Ribo Life Science has achieved multiple breakthroughs, marking the first instances of their kind in China’s small nucleic acid drug development. Currently, one product has entered Phase III clinical trials, two products are in Phase II clinical trials, and several candidates are scheduled to submit clinical trial applications within the next 12 to 18 months.
Ribo Life Science boasts a broad spectrum of indications, primarily determined by the characteristics of small nucleic acids. As a technology platform, small nucleic acids are applicable to a variety of indications, including ocular diseases, metabolic disorders, and tumors. The three key therapeutic areas focused on by Ribo Life Science’s R&D efforts include viral diseases, metabolic disorders, and hematological diseases.

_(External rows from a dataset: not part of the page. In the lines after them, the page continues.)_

/-- Krovlink and the host link (16 R357, R365; 21 R466). -/
structure Links where
  hostUp : Bool := true
  hostWidth : Nat := 16
  /-- Rate of a lane in tenths of a GT/s. -/
  hostRate : Nat := 1280
  /-- The selective IDE streams that are secure (16 Table 16.1; log 7). -/
  streams : BitVec 4 := 0
  /-- Lanes of each Krovlink port that is not at four. -/
  ports : Table Nat := []
  packageId : Nat := 0
  /-- Remote package ids with a route. -/
  routes : Table Route := []
  /-- This package is marked held (16 R373). -/
  marked : Bool := false
deriving DecidableEq, Repr

/-! ## The whole -/

/-- The run whose word was fetched: which threads execute it, at which PC, and what the fetch found (05 R104). -/
structure Latch where
  core : Nat
  slot : Nat
  blk : Nat
  sq : Nat
  lanes : BitVec 32
  pc : Word
  len : Nat
  eor : Bool
  yld : Bool
  /-- The words of the instruction. -/
  code : List Nat := []
  /-- The word that follows the instruction in its bundle; none when it ends at word 15. -/
  follow : Option Nat := none
  /-- The instruction is only tried, to see whether its operands are ready (12 R311; log 1). -/
  trial : Bool := false
  /-- The lanes in which a tried instruction could have issued. -/
  ready : BitVec 32 := 0
deriving DecidableEq, Repr

/-- The state of the machine. -/
structure State where
  /-- The model's own: the events that come next, head first (log 1). -/
  agenda : List Instr := []
  /-- The model's own: the issue slots, core and slot, that issue next, in one cycle (log 1). -/
  focus : List (Nat × Nat) := []
  /-- The model's own: squads whose rejoin and member waits are evaluated at the end of the cycle, by block and number (06 R141; log 1). -/
  unsettled : List (Nat × Nat) := []
  /-- The model's own: what the fetch of this step found (log 1). -/
  latch : Option Latch := none
  /-- The model's own: the ready issue groups of a core, as the step finds them before an arbitration: block, squad, lanes (12 R311; log 1). -/
  offers : List (Nat × Nat × BitVec 32) := []
  /-- The model's own: the argument of the next free value (log 2). -/
  freeN : Nat := 0
  /-- The model's own: the next name of an access, a walk, an execution, a grid or a block (log 3). -/
  nextId : Nat := 1
  clk : Word := 0
  time : Word := 0
  /-- The part of a nanosecond that has passed since $time advanced, in units of 1 / ACLK[kHz] ps (01 R15; 03 R66; log 8). -/
  phase : Nat := 0
  mem : Memory := []
  /-- Poisoned sectors, by key / 32 (20 R452). -/
  poison : List Nat := []
  ctxs : Table Context := []
  grids : Table Grid := []
  blocks : Table Block := []
  squads : Table Squad := []
  threads : Table Thread := []
  accs : List Access := []
  credits : Table Credit := []
  /-- Saved accumulator banks, by 16·block + bank; a listed empty bank is saved as zero (12 R321, R322). -/
  bankSave : Table SavedBank := []
  cores : Table Core := []
  quads : Table Quad := []
  dies : Table Die := []
  lines : List Line := []
  /-- Remote-sharer vectors, by line (10 R263). -/
  sharers : Table (BitVec 4) := []
  notices : List Notice := []
  acks : List Ack := []
  packets : Table (List Packet) := []
  /-- Lines evicted from an MSC that wait for a place at their base die (10 R266, R267). -/
  evicted : List Line := []
  walks : List Walk := []
  /-- By physical page (PA / 65,536). -/
  pages : Table PageInfo := []
  dupMap : Table (List Nat) := []
  migrations : List Migration := []
  collapses : List Collapse := []
  epochLeft : Nat := 1048576
  /-- OWNER (16 Table 16.2): owner, OWNED, target, PENDING. -/
  owner : Nat := 0
  owned : Bool := false
  target : Nat := 0
  pending : Bool := false
  handoverLeft : Nat := 0
  ctl : Table Page := []
  /-- Events for the owner while nobody owns the control plane (16 R359). -/
  ownerEvents : List Event := []
  hold : HoldState := {}
  cap : Nat := 0
  /-- ACLK in kHz (01 R15). -/
  aclk : Nat := 1500000
  tdis : Table TdiState := []
  /-- Bound context of each VF. -/
  bound : Table Nat := []
  links : Links := {}
  firmware : Firmware := {}
  dbg : Debug := {}
  errors : List ErrorEntry := []
  /-- Requests of packages that wait for a page of the export context, in order of arrival (16 R365). -/
  remote : List RemoteReq := []
  /-- Requests through BAR2 that wait, in order of arrival (16 R358). -/
  bar : List Instr := []
  /-- The model's own: the request that the next step performs is one that has waited (log 1). -/
  turn : Bool := false
  /-- What left the device in answer to host reads and atomics and to requests of other packages, newest first: a status, 0 for success,
  and a value. -/
  sentOut : List (Nat × Nat) := []
deriving DecidableEq, Repr

/-- The machine right after module reset: no context, no owner, nothing listed anywhere (03 Table 3.1, 16 R360, 17 Table 17.1). -/
def State.reset : State := {}

/-- Why the machine stops. -/
inductive Fault where
  /-- Raised by HOST_READ, HOST_WRITE, HOST_ATOMIC and SPACE4_REQUEST for an address beyond the space that 10 Table 10.1 and 16 Table 16.1
  lay out: no such byte exists. Safe: no claim about such a request can be proved but that it stops. -/
  | absentAddress
deriving DecidableEq, Repr

/-- Why a step has no meaning. -/
inductive Refusal where
  /-- Raised by an arm of `exec` whose instruction has no meaning in this model. Safe. -/
  | notModelled (mnemonic : String)
deriving DecidableEq, Repr

end Sys2Proof.Machine
end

A Brief Introduction to Three Small Nucleic Acid Drugs Developed by Ribo Life Science:
The first candidate is a small nucleic acid drug targeting PCSK9 for the treatment of hyperlipidemia. A single subcutaneous injection at a dose of 9 mg/kg body weight can reduce low-density lipoprotein cholesterol (LDL-C), with effects lasting up to 100 days. This data reflects a single-dose regimen; with multiple dosing, an ultra-long-acting profile allowing for supplemental doses every six months should be achievable.
The second drug: Given the high prevalence of hypertriglyceridemia in the Chinese population, we have developed a small nucleic acid drug to lower triglyceride levels. As shown, a dose of 0.3 mg/kg body weight already achieves significant triglyceride reduction, but with limited durability. At doses of 1 mg/kg and 3 mg/kg body weight, the duration of effect is extended to 80 days and 120 days, respectively. The small nucleic acid drug demonstrates an excellent safety profile; toxicology studies have been conducted at doses up to hundreds of mg/kg body weight, showing very good tolerability. It is anticipated that even longer durations of action can be achieved.
The third drug is a small interfering RNA (siRNA) therapeutic targeting the hepatitis B virus. Developed by Ribo Life Science over nearly a decade, it has recently demonstrated promising efficacy. Following administrations on Day 0, Day 7, and Day 14, with no further dosing thereafter, the drug completely suppressed hepatitis B surface antigen (HBsAg) for up to seven months. Although numerous small-molecule drugs are available for hepatitis B treatment that effectively suppress HBV DNA, there are currently no marketed agents capable of inhibiting HBsAg. This lack of HBsAg suppression is the primary reason why hepatitis B remains incurable.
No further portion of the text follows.